[[ Given information, beginning ]]
-- ==== Sys2Proof/Laws/State.lean ====
section
/-! SUPPORT. The state's small lemmas: reading after writing one uplink, conduit, lane or group, and what each named
update leaves as it was. -/

namespace Sys2Proof.Machine

/-! ### Reading a vector -/

@[simp] theorem vector_get_ofFn {α : Type} {n : Nat} (f : Fin n → α) (i : Fin n) : (Vector.ofFn f).get i = f i := by
  rw [Vector.get_eq_getElem]; simp

@[simp] theorem vector_get_replicate {α : Type} {n : Nat} (x : α) (i : Fin n) : (Vector.replicate n x).get i = x := by
  simp [Vector.get]

theorem vector_get_set {α : Type} {n : Nat} (v : Vector α n) (i j : Fin n) (x : α) :
    (v.set i x).get j = if i = j then x else v.get j := by
  rw [Vector.get_eq_getElem, Vector.get_eq_getElem, Vector.getElem_set]
  simp only [Fin.ext_iff]

theorem vector_ext_get {α : Type} {n : Nat} {v w : Vector α n} (h : ∀ i : Fin n, v.get i = w.get i) : v = w :=
  Vector.ext fun i hi => by simpa [Vector.get] using h ⟨i, hi⟩

/-! ### Reading after writing -/

theorem State.uplink_setUplink (s : State) (u v : Uplink) (x : UplinkState) :
    (s.setUplink u x).uplink v = if u = v then x else s.uplink v := vector_get_set _ _ _ _

@[simp] theorem State.uplink_setUplink_self (s : State) (u : Uplink) (x : UplinkState) :
    (s.setUplink u x).uplink u = x := by simp [State.uplink_setUplink]

theorem State.conduit_setConduit (s : State) (c d : Conduit) (x : ConduitState) :
    (s.setConduit c x).conduit d = if c = d then x else s.conduit d := vector_get_set _ _ _ _

theorem State.lane_setLane (s : State) (l m : Lane) (x : LaneState) :
    (s.setLane l x).lane m = if l = m then x else s.lane m := vector_get_set _ _ _ _

@[simp] theorem State.lane_setLane_self (s : State) (l : Lane) (x : LaneState) : (s.setLane l x).lane l = x := by
  simp [State.lane_setLane]

theorem State.group_setGroup (s : State) (g k : Group) (x : GroupBuckets) :
    (s.setGroup g x).group k = if g = k then x else s.group k := GroupMap.get_put _ _ _ _ _

/-- Two states with the same blocks are the same. -/
theorem State.uplinks_ext {s t : State} (h : ∀ u, s.uplink u = t.uplink u) : s.uplinks = t.uplinks := vector_ext_get h

/-! ### What each update leaves -/

@[simp] theorem State.setUplink_clock (u : Uplink) (x : UplinkState) (s : State) :
    (s.setUplink u x).clock = s.clock := rfl
@[simp] theorem State.setUplink_conduits (u : Uplink) (x : UplinkState) (s : State) :
    (s.setUplink u x).conduits = s.conduits := rfl
@[simp] theorem State.setUplink_plans (u : Uplink) (x : UplinkState) (s : State) :
    (s.setUplink u x).plans = s.plans := rfl
@[simp] theorem State.setUplink_buckets (u : Uplink) (x : UplinkState) (s : State) :
    (s.setUplink u x).buckets = s.buckets := rfl
@[simp] theorem State.setUplink_sweep (u : Uplink) (x : UplinkState) (s : State) :
    (s.setUplink u x).sweep = s.sweep := rfl
@[simp] theorem State.setUplink_lookup (u : Uplink) (x : UplinkState) (s : State) :
    (s.setUplink u x).lookup = s.lookup := rfl
@[simp] theorem State.setUplink_fwd (u : Uplink) (x : UplinkState) (s : State) : (s.setUplink u x).fwd = s.fwd := rfl
@[simp] theorem State.setUplink_events (u : Uplink) (x : UplinkState) (s : State) :
    (s.setUplink u x).events = s.events := rfl
@[simp] theorem State.setUplink_control (u : Uplink) (x : UplinkState) (s : State) :
    (s.setUplink u x).control = s.control := rfl
@[simp] theorem State.setUplink_resetHeld (u : Uplink) (x : UplinkState) (s : State) :
    (s.setUplink u x).resetHeld = s.resetHeld := rfl
@[simp] theorem State.setUplink_pending (u : Uplink) (x : UplinkState) (s : State) :
    (s.setUplink u x).pending = s.pending := rfl

@[simp] theorem State.setConduit_clock (c : Conduit) (x : ConduitState) (s : State) :
    (s.setConduit c x).clock = s.clock := rfl
@[simp] theorem State.setConduit_uplinks (c : Conduit) (x : ConduitState) (s : State) :
    (s.setConduit c x).uplinks = s.uplinks := rfl
@[simp] theorem State.setConduit_plans (c : Conduit) (x : ConduitState) (s : State) :
    (s.setConduit c x).plans = s.plans := rfl
@[simp] theorem State.setConduit_buckets (c : Conduit) (x : ConduitState) (s : State) :
    (s.setConduit c x).buckets = s.buckets := rfl
@[simp] theorem State.setConduit_sweep (c : Conduit) (x : ConduitState) (s : State) :
    (s.setConduit c x).sweep = s.sweep := rfl
@[simp] theorem State.setConduit_lookup (c : Conduit) (x : ConduitState) (s : State) :
    (s.setConduit c x).lookup = s.lookup := rfl
@[simp] theorem State.setConduit_fwd (c : Conduit) (x : ConduitState) (s : State) :
    (s.setConduit c x).fwd = s.fwd := rfl
@[simp] theorem State.setConduit_events (c : Conduit) (x : ConduitState) (s : State) :
    (s.setConduit c x).events = s.events := rfl
@[simp] theorem State.setConduit_control (c : Conduit) (x : ConduitState) (s : State) :
    (s.setConduit c x).control = s.control := rfl
@[simp] theorem State.setConduit_resetHeld (c : Conduit) (x : ConduitState) (s : State) :
    (s.setConduit c x).resetHeld = s.resetHeld := rfl
@[simp] theorem State.setConduit_pending (c : Conduit) (x : ConduitState) (s : State) :
    (s.setConduit c x).pending = s.pending := rfl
[[ Given information, end ]]
- Requirement
Collect the complete line wherever the string "each" appears in the records.

- Output
/-! SUPPORT. The state's small lemmas: reading after writing one uplink, conduit, lane or group, and what each named
/-! ### What each update leaves -/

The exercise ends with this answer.